South Sudan's sacked vice president Riek Machar said Tuesday he was ready for peace talks with his estranged mentor President Salva Kiir to bring an end to deadly clashes across the country.
"Yes we are ready for talks. I have formed my delegation," he told Radio France Internationale (RFI), adding that the negotiations would likely be held in Ethiopia.
"I also spoke this morning to (U.S.) Secretary of State John Kerry and I spoke to the foreign minister of the Federal Republic of Ethiopia, explained to him my readiness for talks," Machar said.
He said he would not take part in the talks but had formed a "very high-level delegation... with powers to reach agreement."
"We want a democratic nation. We want democratic free and fair elections. We want Salva Kiir to call it a day," he said.
Machar said the talks should be held on "neutral ground". Asked specifically if he was considering Ethiopia, he said: "That's the idea. Ethiopia, yes."
Later on Tuesday, the United Nations said around 75 bodies had been discovered in a mass grave in rebel-held Bentiu, the capital of South Sudan's oil-rich Unity State, following a surge of violence in the world's youngest nation.
"We have discovered a mass grave in Bentiu, in Unity State, and there are reportedly at least two other mass graves in Juba," U.N. rights chief Navi Pillay said in a statement.
Pillay's spokeswoman told AFP the mass grave in Bentiu contained around 75 bodies.
Pillay expressed "grave concern" over the ethnically-tinged killings that have raged across South Sudan for more than a week as troops loyal to Kiir battle those backing his rival Machar.
The official toll has stood at 500 dead for days, although numbers are feared to be far higher, aid workers say.
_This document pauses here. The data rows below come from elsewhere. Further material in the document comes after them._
/-- Hub power state 0 is W0: below it no entry is written (R418). -/
def State.belowW0 (s : State) : Bool := s.get Reg.POWER.CURRENT_STATE.STATE != 0

/-- A half that drops every arrival: stopped, disabled or below W0 (R404, R414, R418, R425). -/
def State.funnelShut (s : State) (h : Nat) : Bool :=
  s.get (trigStateFld h) == tsStopped || s.cfg Reg.FUNNEL.CTRL.ENABLE == 0 || s.belowW0

/-- An entry's rank while source `p` is promoted (R398). -/
def rankUnder (p : Option Nat) (e : BitVec 128) : Nat := if p = some (entrySource e) then max (entryClass e) 2 else entryClass e

/-- An entry's rank in the merge buffer, and as it arrives (R398). -/
def State.rankOf (s : State) (e : BitVec 128) : Nat := rankUnder s.trace.promoted e
def State.arrivalRank (s : State) (e : BitVec 128) : Nat := rankUnder s.trace.promotedWas e

/-- A promotion begins or ends: the queued entries are ranked anew in the same fc (R398, R406). -/
def State.promote (s : State) (p : Option Nat) : State :=
  let rank := fun (l : List Queued) => l.map (fun q => { q with rank := rankUnder p q.item.bits })
  let s := { s with trace := { s.trace with promoted := p } }
  let s := s.setFh 0 { s.fh 0 with merge := rank (s.fh 0).merge }
  s.setFh 1 { s.fh 1 with merge := rank (s.fh 1).merge }

/-- Entries in the merge buffer, tally marks aside (R421). -/
def mergeCount (m : List Queued) : Nat := (m.filter (fun q => q.item.mark.isNone)).length

/-- Entries of rank 0 to 2 in the merge buffer. -/
def mergeLow (m : List Queued) : Nat := (m.filter (fun q => q.item.mark.isNone && q.rank < 3)).length

/-- The victims Table 10-1 may take, newest first: entries of rank below `r` that are their source's newest. -/
def victims (r : Nat) : List Queued → List Nat → List Queued
  | [], _ => []
  | q :: qs, seen =>
    if q.item.mark.isSome then victims r qs seen
    else if seen.contains q.item.src then victims r qs seen
    else if q.rank < r then q :: victims r qs (q.item.src :: seen)
    else victims r qs (q.item.src :: seen)

/-- The victim: the newest entry of the lowest rank present (R399). -/
def victim (r : Nat) (m : List Queued) : Option Queued :=
  let v := victims r m.reverse []
  let low := v.foldl (fun n q => min n q.rank) 4
  v.find? (fun q => q.rank == low)

/-- Remove the last occurrence of an item. -/
def eraseLast (q : Queued) (m : List Queued) : List Queued := (m.reverse.erase q).reverse

/-- The newest queued entry of a source is a LOST not yet written (R400). -/
def newestIsLost (src : Nat) (m : List Queued) : Bool :=
  match m.reverse.find? (fun q => q.item.mark.isNone && q.item.src == src) with
  | some q => q.lost.isSome
  | none => false

/-- Add the drops that `k` counts to a LOST record (R402). -/
def LostRec.add (l k : LostRec) : LostRec := ⟨l.count + k.count, max l.cls k.cls, l.flow || k.flow⟩

/-- The drops `k` of source `src` are recorded: in its newest queued entry where that is a LOST, else in its pending count, which
marks the source lost; a flow source that is so marked is owed a notice if `notice` holds (R400, R403). -/
def State.recordLost (s : State) (h src : Nat) (k : LostRec) (notice : Bool) : State :=
  let f := s.fh h
  if newestIsLost src f.merge then
    let m := (updateFirst (fun q => q.item.mark.isNone && q.item.src == src)
      (fun q => { q with lost := q.lost.map (fun l => l.add k) }) f.merge.reverse).reverse
    s.setFh h { f with merge := m }
  else
    let notices := if notice ∧ cuOrCp (agentType src) ∧ ¬ Sparse.has f.lost src then f.notices ++ [src] else f.notices
    s.setFh h { f with lost := Sparse.ins f.lost src ((Sparse.get f.lost src ⟨0, 0, false⟩).add k), notices := notices }

/-- A drop enters the ledgers of its class (R404). -/
def State.dropCount (s : State) (rank : Nat) : State :=
  ((s.bumpWrap (Reg.FUNNEL.DROP_CLASS.COUNT rank) 1).raise Reg.FUNNEL.EVENT.DROP).hubEvent 10 1

/-- An entry is dropped in a half (R400, R403, R404). -/
def State.dropEntry (s : State) (h : Nat) (e : BitVec 128) (rank : Nat) (notice : Bool) : State :=
  let src := entrySource e
  let s := s.dropCount rank
  let f := s.fh h
  let s := s.setFh h { f with drp := Sparse.ins f.drp src ((Sparse.get f.drp src 0 + 1) % 2 ^ 32) }
  s.recordLost h src ⟨1, rank, isFlowEntry e⟩ notice

/-- A queued entry is dropped. A LOST's own drop is no drop of an entry that its source generated (R4): the drops it counts go
back to the source's pending count (DESIGN CHOICE, assumption log). -/
def State.dropQueued (s : State) (h : Nat) (e : BitVec 128) (rank : Nat) (lost : Option LostRec) : State :=
  match lost with
  | none => s.dropEntry h e rank true
  | some k => (s.dropCount rank).recordLost h (entrySource e) k false

/-- The half's TRIGGER entry was dropped: it counts from this fc and TRIG_PTR is not valid (R413). -/
def State.trigDropped (s : State) (h : Nat) : State :=
  s.setFh h { s.fh h with trigPtr := none, post := some 0 }

/-- An arrival at a half's funnel, with its rank at the start of the fc (R398, R399, Table 10-1). -/
def State.arriveQ (s : State) (h : Nat) (q : Queued) : State :=
  let f := s.fh h
  let src := q.item.src
  let q' := { q with rank := s.rankOf q.item.bits }
  if q.item.mark.isSome then s.setFh h { f with merge := f.merge ++ [q] }
  else
    let drop := fun (s : State) =>
      let s := s.dropEntry h q.item.bits q.rank true
      if q.trig then s.trigDropped h else s
    if s.funnelShut h ∨ (Sparse.has f.lost src ∧ q.lost.isNone) then drop s
    else
      let room := if q.rank < 3 then decide (mergeLow f.merge < 384 ∧ mergeCount f.merge < 512)
        else decide (mergeCount f.merge < 512)
      if room then s.setFh h { f with merge := f.merge ++ [q'] }
      else match victim q.rank f.merge with
        | none => drop s
        | some v =>
          let s := s.setFh h { f with merge := eraseLast v f.merge }
          let s := s.dropEntry h v.item.bits v.rank true
          let s := if v.trig then s.trigDropped h else s
          let f := s.fh h
          s.setFh h { f with merge := f.merge ++ [q'] }
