/-- The engine drives its stop or snap (R240, R185). -/
def State.cutDrive (s : State) (j : CutJob) (r : WReq) : State :=
  let was := s.get Reg.WHISTLE.STATE.STATE
  let (s, c) := s.whistleReq r
  if wrRefused c then (s.setCut j).cutRefused
  else if c = wrHeld then (s.setCut { j with waitReq := some r }).put Reg.CUT.CUT_STATE.STATE csStopping
  else
    let j := s.noteTrig { j with ownStop := was == wsRunning && c == wrDriven } s.fc s.pos64
    (s.setCut j).put Reg.CUT.CUT_STATE.STATE csStopping

/-- R239: SETUP ends: the kind of cut is decided, and its stop or snap is driven. `tooSlow` says that the engine cannot
finish reading the memory range before the next revolution boundary. -/
def execCutArmResponse (tooSlow : Bool) (s : State) : Host.Outcome State Fault Refusal :=
  .next (match s.cut.job with
  | none => s
  | some j =>
    if s.cutState ≠ csSetup ∨ j.lost then s
    else
      let snapReq : WReq := ⟨6, j.reqSource, j.reqDetail, 0, 0⟩
      if j.code = 2 ∨ j.code = 3 then s.cutDrive { j with kind := 3 } j.stopReq
      else if j.kind = 3 then
        let j := s.noteTrig j s.fc s.pos64
        (s.setCut j).put Reg.CUT.CUT_STATE.STATE csStopping
      else if j.sel.accum ∨ s.notArmed j.sel ∨ (¬ j.toPort ∧ j.code ≠ 9 ∧ j.sel.has 4 ∧ ¬ j.sel.memDirty ∧ tooSlow) then
        s.cutDrive { j with kind := 2 } j.stopReq
      else
        let r := s.armOf j
        let s := s.mapAgents (fun a g => if j.sel.arms a then { g with armReq := some r } else g)
        let s := (List.range 16).foldl (fun s g =>
          if j.sel.arms (0x2400 + g) then s.modAgent (0x2400 + g) (fun u => { u with armReq := some r }) else s) s
        s.cutDrive { j with kind := 1 } snapReq)

/-! ### Capture (R236, R237) -/

/-- Producers of trace among the selected agents (R421): CUs, CEs and CPs. -/
def CutSel.producers (c : CutSel) : Nat :=
  let n := (List.range 16).foldl (fun n r => n + bit (testBit c.mask r)) 0
  n * (384 * bit (testBit c.types 0) + 2 * bit (testBit c.types 4)) + 4 * bit (c.cps && testBit c.types 5)

/-- The cut point: the Scoreboard and the Millrace evaluate their identities (R333, R447), and every selected producer latches
G and sends a mark (R421). A producer that has generated nothing balances at once. -/
def State.sendMarks (s : State) (j : CutJob) : State :=
  let listed := s.agents.filter (fun e => traceType (agentType e.1) && j.sel.picks e.1)
  let active := (listed.filter (fun e => j.sel.picksCtx e.1 e.2.ctx)).map (·.1)
  let quiet := if j.sel.ctx = none ∨ j.sel.ctx = some 0 then j.sel.producers - listed.length else 0
  let s := active.foldl (fun s a =>
    let e := (s.agent a).enc
    let m : TItem := ⟨a, 0, some e.gen⟩
    if e.waiting = [] then s.sendItem (agentHalf a) m else s.modEnc a (fun e => { e with waiting := e.waiting ++ [m] })) s
  let hub := fun (s : State) (h : Nat) =>
    let f := s.fh h
    s.setFh h { f with merge := f.merge ++ [⟨⟨hubSource, 0, some f.gen⟩, 0, none, false⟩] }
  let s := hub (hub s 0) 1
  let c := s.counterTally
  s.setCut { j with marks := active.length + 2, traceChecked := quiet
                    cntChecked := c.2, cntBad := c.1, mill := s.millTerms, millBad := s.millDiff }

/-- The pages the job reads (R253, R316). -/
def State.pagesOf (s : State) (j : CutJob) : List Nat :=
  if ¬ j.sel.has 4 then []
  else if j.sel.memDirty then
    let all := s.agents.foldl (fun l e => if j.captured.contains e.1 then e.2.latchedP.foldl (fun l p => insertSorted p l) l else l) []
    if j.code = 9 then all
    else all.filter (fun p => j.sel.memBase ≤ 4096 * p && 4096 * p < j.sel.memBase + j.sel.memLen)
  else (List.range (j.sel.memLen / 4096)).map (fun i => j.sel.memBase / 4096 + i)
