-- ==== Sys2Proof/Machine/Commands.lean ====
section
/-! DEFINITION. The life of a command on a command engine (R377 to R384): its records, its deadline, and what its BEGIN and
END do elsewhere in the hub. -/

namespace Sys2Proof.Machine

/-- Command records are produced in W0 and W1 only (Table 16-2). -/
def State.cmdRecorded (s : State) (k : Nat) : Bool := s.cmdTraced k && decide (s.power ≤ 1)

/-- A unit is given a command by engine `k`: it is no longer without one, and leaves SLEEP unless its encoder is in SLEEP too or
it is held (R26, R42). -/
def Agent.dispatched (g : Agent) (k : Nat) : Agent :=
  let g := { g.endWaits (·.kind == 4) with dispatcher := some (ceAgent k) }
  g.active.getD g

/-- R377: a command enters DISPATCH on engine `ce`. -/
def execCmdBegin (ce : BitVec 5) (cmd : CommandInfo) (s : State) : Host.Outcome State Fault Refusal :=
  let k := ce.toNat
  let a := ceAgent k
  .next (s.whenActive a (fun s =>
    let g := s.agent a
    if g.get AReg.CE_ST ≠ ceIdle then s
    else
      let d := cmd.desc.toNat
      let g := ((g.put AReg.CE_ST ceDispatch).put AReg.CE_SEQ cmd.seq.toNat).put AReg.CE_DESC_LO d
      let g := ((g.put AReg.CE_DESC_HI (d / 2 ^ 32)).put AReg.CE_NP (bit cmd.np)).put AReg.CE_DEADLINE cmd.deadline.toNat
      let layer := cmd.layer.toNat
      let op := cmd.op.toNat
      let s := s.setAgent a ((g.put AReg.CE_LAYER layer).put AReg.CE_OP op |>.count s.fc 0x80 1)
      let s := s.wakeNote wkCommand
      let s := if s.cmdRecorded k then s.cmdRecord k tyCmdBegin cmd.seq.toNat (s.cmdTag d layer op false) else s
      let s := cmd.units.foldl (fun s u => if agentType u.toNat = 0 then s else s.modAgent u.toNat (fun g => g.dispatched k)) s
      (s.wdBegin k).cmdBoundary k cmd.seq.toNat false))

/-- R377, R381, R382: the command of engine `ce` reaches its END, or firmware abandons it. -/
def execCmdEnd (ce : BitVec 5) (abandoned : Bool) (s : State) : Host.Outcome State Fault Refusal :=
  let k := ce.toNat
  let a := ceAgent k
  .next (s.whenActive a (fun s =>
    let g := s.agent a
    if g.get AReg.CE_ST = ceIdle then s
    else
      let late := endLate s.wheel.stamp28 (g.get AReg.CE_DEADLINE)
      let seq := g.get AReg.CE_SEQ
      let desc := 2 ^ 32 * g.get AReg.CE_DESC_HI + g.get AReg.CE_DESC_LO
      let g' := (g.put AReg.CE_ST ceIdle).put AReg.CE_NP 0
      let s := s.setAgent a (if late then g'.count s.fc 0x81 1 else g')
      let tag := s.cmdTag desc (g.get AReg.CE_LAYER) (g.get AReg.CE_OP) abandoned
      let s := if s.cmdRecorded k then
          let s := s.cmdRecord k (if late then tyCmdEndLate else tyCmdEnd) seq tag
          if late then (s.bump Reg.CMDTR.LATE_COUNT.COUNT).raise Reg.CMDTR.EVENT.LATE else s
        else s
      let s := if late then s.hubEvent 13 1 else s
      ((s.wdEnd k).camsEnd (k / 2)).cmdBoundary k seq true))

end Sys2Proof.Machine
end

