/-- BREAK: a slot's configuration (R226). -/
def State.writeBreak (s : State) (w : Wr) (locked : Bool) : Option State :=
  if w.o = 0x1C040 then
    let was := s.get Reg.BREAK.SLOT_ENABLE
    let s := s.storeReg w locked
    some (slots.foldl (fun s n => if testBit w.v n ∧ ¬ testBit was n then s.slotClear n else s) s)
  else if 0x1C100 ≤ w.o ∧ w.o < 0x1C500 ∧ (w.o - 0x1C100) % 0x20 < 0x14 then
    some ((s.storeReg w locked).slotClear ((w.o - 0x1C100) / 0x20))
  else none

/-- CUT and HOPPER: the commands. -/
def State.writeJobs (s : State) (w : Wr) : Option State :=
  if w.o = 0x20044 then some (s.cutCmd (w.v % 8) (s.cfg Reg.CUT.SET_SEL.SET) (srcWhistle w.src) (srcNo w.src))
  else if w.o = 0x2405C then some (if testBit w.v 0 then s.hopperGo else s)
  else none

/-- FLOW: a sampler that is switched on starts its count (R385). -/
def State.writeFlow (s : State) (w : Wr) (locked : Bool) : Option State :=
  if w.o = 0x2C050 then
    let was := s.get Reg.FLOW.PCS_CTRL.EN
    let s := s.storeReg w locked
    some (if was = 0 ∧ testBit w.v 0 then { s with trace := { s.trace with pcsLast := s.fc, pcsSeq := 0 } } else s)
  else none

/-- FUNNEL: MODE, TRIG_CMD, and the spill area in SPILL mode (R410, pairs of SPILL_BASE in `commitPair`). -/
def State.writeFunnel (s : State) (w : Wr) (locked : Bool) : Option State :=
  if w.o = 0x34040 then some (s.funnelMode (w.v % 4) (bits w.v 8 8))
  else if w.o = 0x34048 then
    some (if w.al ∨ w.v % 8 = 0 then s.storeReg w locked
    else if s.parityOk Slot.FUNNEL then (s.storeReg w locked).trigCmd (srcNo w.src) (w.v % 8)
    else s.trigCmd (srcNo w.src) (w.v % 8))
  else if w.o = 0x34060 ∧ s.get Reg.FUNNEL.MODE.MODE = 2 then some (s.violation w.src w.o 1)
  else none

/-- SCORE: CONTEXT_SEL, SNAP_CMD and the counters' configuration (R438, R440). -/
def State.writeScore (s : State) (w : Wr) (locked : Bool) : Option State :=
  if w.o = 0x38048 then some (s.contextSel (if w.al then w.v % 2 ^ 31 else w.v))
  else if w.o = 0x38050 then some (s.snapCmd (w.v % 8))
  else if inStride w.o 0x38100 0x10 64 then some ((s.storeReg w locked).counterConfigured ((w.o - 0x38100) / 16) w.m)
  else if inStride w.o 0x38104 0x10 64 then some (s.storeReg w locked).judgeConflicts
  else none

/-- TWATCH: the selected slot's registers and the result window (R453, R462, R466). -/
def State.writeTwatch (s : State) (w : Wr) (locked : Bool) : Option State :=
  let n := s.get Reg.TWATCH.TAP_SEL.SLOT
  if w.o = 0x3C044 then
    let was := s.get (TapSlot.ENABLE n)
    let s := (s.put (TapSlot.AGENT n) (bits w.v 31 18)).put (TapSlot.RANGE n) (bits w.v 11 10)
    let s := (s.put (TapSlot.CLOSE n) (bits w.v 9 8)).put (TapSlot.ENABLE n) (bits w.v 0 0)
    let s := if was = 1 ∨ testBit w.v 0 then s.tapPush n else s
    some (if testBit w.v 1 ∧ s.parityOk Slot.TWATCH then s.tapManual n else s)
  else if w.o = 0x3C048 then
    some (if 11 ≤ w.v % 16 then s
    else
      let s := s.put (TapSlot.FORMAT n) (w.v % 16)
      if s.get (TapSlot.ENABLE n) = 1 then s.tapPush n else s)
  else if w.o = 0x3C04C then
    let low := bits w.v 15 8
    let s := (s.put (TapSlot.HIST_LOW n) (if 98 < low ∧ low < 128 then 98 else low)).put (TapSlot.BITS n) (min 22 (w.v % 32))
    some (if s.get (TapSlot.ENABLE n) = 1 then s.tapPush n else s)
  else if w.o = 0x3C050 then
    let s := s.storeReg w locked
    some (s.tapCopy (s.get Reg.TWATCH.RESULT_SEL.SLOT))
  else none

/-- HANG: the pushed limit and the kick (R473, R476, R80). -/
def State.writeHang (s : State) (w : Wr) (locked : Bool) : Option State :=
  if w.o = 0x40040 then some (s.storeReg w locked).wdPush
  else if w.o = 0x40068 then
    let s := s.storeReg w locked
    some (if testBit w.v 31 ∧ s.parityOk Slot.HANG then s.wdKick else s)
  else none

/-- MILLRACE (R309, R312, R347, R348). -/
def State.writeMill (s : State) (w : Wr) : Option State :=
  if w.o = 0x44040 then some (s.millPeriod w.v)
  else if w.o = 0x44054 ∨ w.o = 0x44058 then some (s.ringPointer (w.o = 0x44058) w.v)
  else if w.o = 0x44068 then some (s.millRole (w.v % 2))
  else if w.o = 0x44070 then some (s.restoreCmd (w.v % 8))
  else if s.millRuns ∧ (w.o = 0x44048 ∨ w.o = 0x4404C ∨ w.o = 0x44050 ∨ (0x44200 ≤ w.o ∧ w.o < 0x44300)) then
    some (s.violation w.src w.o 1)
  else none

/-- TEAM: BUSY during a Toss (R72), ROLE, MEMBER_ID (R506) and XWHISTLE_CMD. -/
def State.writeTeam (s : State) (w : Wr) (locked : Bool) : Option State :=
  if s.tossActive then some (if w.o = 0x48084 then s.put Reg.TEAM.XWHISTLE_CMD.RESULT xrBusy else s.put Reg.TEAM.STATUS.TOSS_BUSY 1)
  else
    let s := s.put Reg.TEAM.STATUS.TOSS_BUSY 0
    if w.o % 0x1000 = 0x08 then some (s.ctrlWrite w)
    else if w.o = 0x48040 then some ((s.put Reg.TEAM.ROLE.DEPUTY (bits w.v 9 9)).roleWrite (w.v % 4))
    else if w.o = 0x48044 ∧ s.teamRole ≠ trSolo then
      let s := (s.put Reg.TEAM.MEMBER_ID.STANDBY_VALID (bits w.v 24 24)).put Reg.TEAM.MEMBER_ID.STANDBY_FOR (bits w.v 23 16)
      some (if w.m % 256 ≠ 0 then s.violation w.src w.o 1 else s)
    else if w.o = 0x48084 then
      some (if w.al then s.storeReg w locked
      else if s.parityOk Slot.TEAM ∨ w.v % 8 = 0 then (s.storeReg w locked).xwCmd (w.v % 8)
      else s.xwCmd (w.v % 8))
    else some (s.storeReg w locked)

/-- POWER, CRASH, UNITWIN, DATAWIN and SELFTEST. -/
def State.writeRest (s : State) (w : Wr) : Option State :=
  if w.o = 0x4C040 then some (s.targetState w.v)
  else if w.o = 0x5005C then some (if testBit w.v 0 ∧ s.parityOk Slot.CRASH then s.crashRelease else s)
  else if w.o = 0x50060 then
    let s := s.put Reg.CRASH.ARM.ARMED (bits w.v 0 0)
    some (if testBit w.v 1 ∧ s.parityOk Slot.CRASH then s.captureNow else s)
  else if w.o = 0x54040 then some ((s.put Reg.UNITWIN.AGENT_SEL.ID (w.v % 2 ^ 14)).put Reg.UNITWIN.AGENT_STATE.TIMEOUT 0)
  else if w.o = 0x58040 ∨ w.o = 0x58080 then some (s.winSrc ((w.o - 0x58040) / 0x40) w)
  else if w.o = 0x5804C ∨ w.o = 0x5808C then some (s.winWrite ((w.o - 0x5804C) / 0x40) w.v)
  else if w.o = 0x58050 ∨ w.o = 0x58090 then some (s.winCount ((w.o - 0x58050) / 0x40) w.v)
  else if w.o = 0x5C044 then some (s.testCmd (w.v % 4))
  else if w.o = 0x5C054 then some (s.calCmd (w.v % 4))
  else none

/-- The write does more than store the register's fields. -/
def State.writeSpecial (s : State) (w : Wr) (locked : Bool) : Option State :=
  if w.o / 0x4000 = Slot.TEAM then s.writeTeam w locked
  else if w.o % 0x1000 = 0x08 then some (s.ctrlWrite w)
  else match w.o / 0x4000 with
    | 0 => s.writeHub w
    | 1 => s.writeGuard w
    | 2 => s.writePort w locked
    | 4 => s.writeCams w locked
    | 5 => if w.o = 0x14040 then some (s.whistleCmd (srcWhistle w.src) (srcNo w.src) w.v) else none
    | 6 => s.writeRunctl w locked
    | 7 => s.writeBreak w locked
    | 8 | 9 => s.writeJobs w
    | 11 => s.writeFlow w locked
    | 13 => s.writeFunnel w locked
    | 14 => s.writeScore w locked
    | 15 => s.writeTwatch w locked
    | 16 => s.writeHang w locked
    | 17 => s.writeMill w
    | _ => s.writeRest w

/-- A write that is performed: the register's parity is recomputed (R86). -/
def State.regWrite (s : State) (w : Wr) (locked : Bool) : State :=
  ((s.writeSpecial w locked).getD (s.storeReg w locked)).parityWritten w.o

/-! ### Pairs (R77, R78, R622) -/

/-- The low word `lo` of the pair at `o` is committed, with a high word where one is given. -/
def State.commitPair (s : State) (src : Src) (o lo : Nat) (hi : Option Nat) : State :=
  let fl : Fld := ⟨o, 31, 0, 0⟩
  let both := fun (s : State) =>
    let s := s.storeReg ⟨src, o, lo, false, 2 ^ 32 - 1⟩ false
    match hi with
    | some h => s.storeReg ⟨src, o + 4, h, false, 2 ^ 32 - 1⟩ false
    | none => s
  if o = 0xC050 then s.posWrite (some lo) hi
  else if o = 0x18050 then
    (if s.feedDataBusy then s.put Reg.RUNCTL.FEED_STATUS.OVERRUN 1 else both s)
  else if o = 0x20058 ∧ s.cfg Reg.CUT.POLICY.DEST = 1 then
    s.portLimit (2 ^ 32 * (match hi with
      | some h => h
      | none => s.get Reg.CUT.LIMIT_HI) + lo)
  else if o = 0x34058 ∧ s.get Reg.FUNNEL.MODE.MODE = 2 then s.violation src o 1
  else if (o = 0x44048 ∨ (0x44200 ≤ o ∧ o < 0x44300)) ∧ s.millRuns then s.violation src o 1
  else if inStride o 0x38108 0x10 64 then
    let n := (o - 0x38108) / 16
    let inc := (Sparse.get s.hw (Reg.SCORE.CNT_LO n).key (0, 0)).2
    let h := match hi with
      | some h => h
      | none => s.cfg (Reg.SCORE.CNT_HI n)
    let v := 2 ^ 32 * h + lo
    let s := (s.put64 (Reg.SCORE.CNT_LO n) (Reg.SCORE.CNT_HI n) v).counterWritten n
    let b := Sparse.get s.score.base n ⟨0, 0, 0⟩
    { s.put64 (Reg.SCORE.CNT_LO n) (Reg.SCORE.CNT_HI n) ((v + inc) % 2 ^ 64) with
      score := { s.score with base := Sparse.ins s.score.base n { b with e := inc % 2 ^ 64 } } }
  else if o = 0x58044 ∨ o = 0x58084 then (both s).winFlush ((o - 0x58044) / 0x40)
  else if fieldsAt fl.off = [] then s
  else both s

/-- A write of a pair's word (R77, R78), or an alias write of it, which is performed at once (R622); a write of FEED_DATA_HI while
a feed is in progress is discarded, not staged (R210). -/
def State.pairWrite (s : State) (w : Wr) : State :=
  if w.al then
    let o := if isPairLo w.o then w.o else w.o - 4
    let other := if isPairLo w.o then none else some w.v
    let s := if isPairLo w.o then s.commitPair w.src o w.v other
      else if o = 0xC050 then s.posWrite none other
      else s.commitPair w.src o (s.readWord o) other
    s.parityWritten w.o
  else if isPairLo w.o then
    let hi := s.stageOf w.src w.o
    let s := (s.commitPair w.src w.o w.v hi).parityWritten w.o
    if hi.isSome then (s.stageDrop w.src).parityWritten (w.o + 4) else s
  else if w.o = 0x18054 ∧ s.feedDataBusy then s.put Reg.RUNCTL.FEED_STATUS.OVERRUN 1
  else s.stageSet w.src (w.o - 4) w.v

/-! ### Alias words (R61, R63) -/

/-- The field's part of the word that an alias write writes back. -/
def aliasField (view : View) (data : Nat) (a : Acc) (f : Fld) (old : Nat) : Nat :=
  let d := bits data f.hi f.lo
  match a with
  | .rw => (match view with
    | .set => old ||| d
    | .clr => old - (old &&& d)
    | .tgl => old ^^^ d)
  | .sc => (match view with
    | .set => d
    | _ => 0)
  | .rwl => old
  | _ => 0

/-- The write that an alias write of `data` makes of the register at `o`. -/
def State.aliasWr (s : State) (src : Src) (o : Nat) (view : View) (data : Nat) : Wr :=
  let live := s.liveAt o
  ⟨src, o, composeRead (fieldsAt o) (fun a f => aliasField view data a f (s.value live a f)), true, data⟩

end Sys2Proof.Machine
end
Witnesses that AFP has spoken to recount a wave of atrocities, including an orchestrated campaign of mass killings and rape.
The unrest has also taken on an ethnic dimension, pitting Kiir's Dinka tribe against the Nuer tribe, to which Machar belongs.
With fighting ongoing, badly overstretched U.N. bases in the capital Juba and across the country have been flooded with at least 45,000 civilians, some of whom have recounted an orchestrated campaign of brutal killings and rape by government forces.
"Mass extrajudicial killings, the targeting of individuals on the basis of their ethnicity and arbitrary detentions have been documented in recent days," Pillay said.
"There need to be clear statements and clear steps from all those in positions of political and military control that human rights violations will not be tolerated and those responsible will be brought to justice."
U.N. chief Ban Ki-moon has asked the Security Council to nearly double the size of the U.N. mission in the country.
Two U.N. peacekeepers from India were killed last week when gunman stormed a U.N. compound in the restive Jonglei state where civilians were sheltering.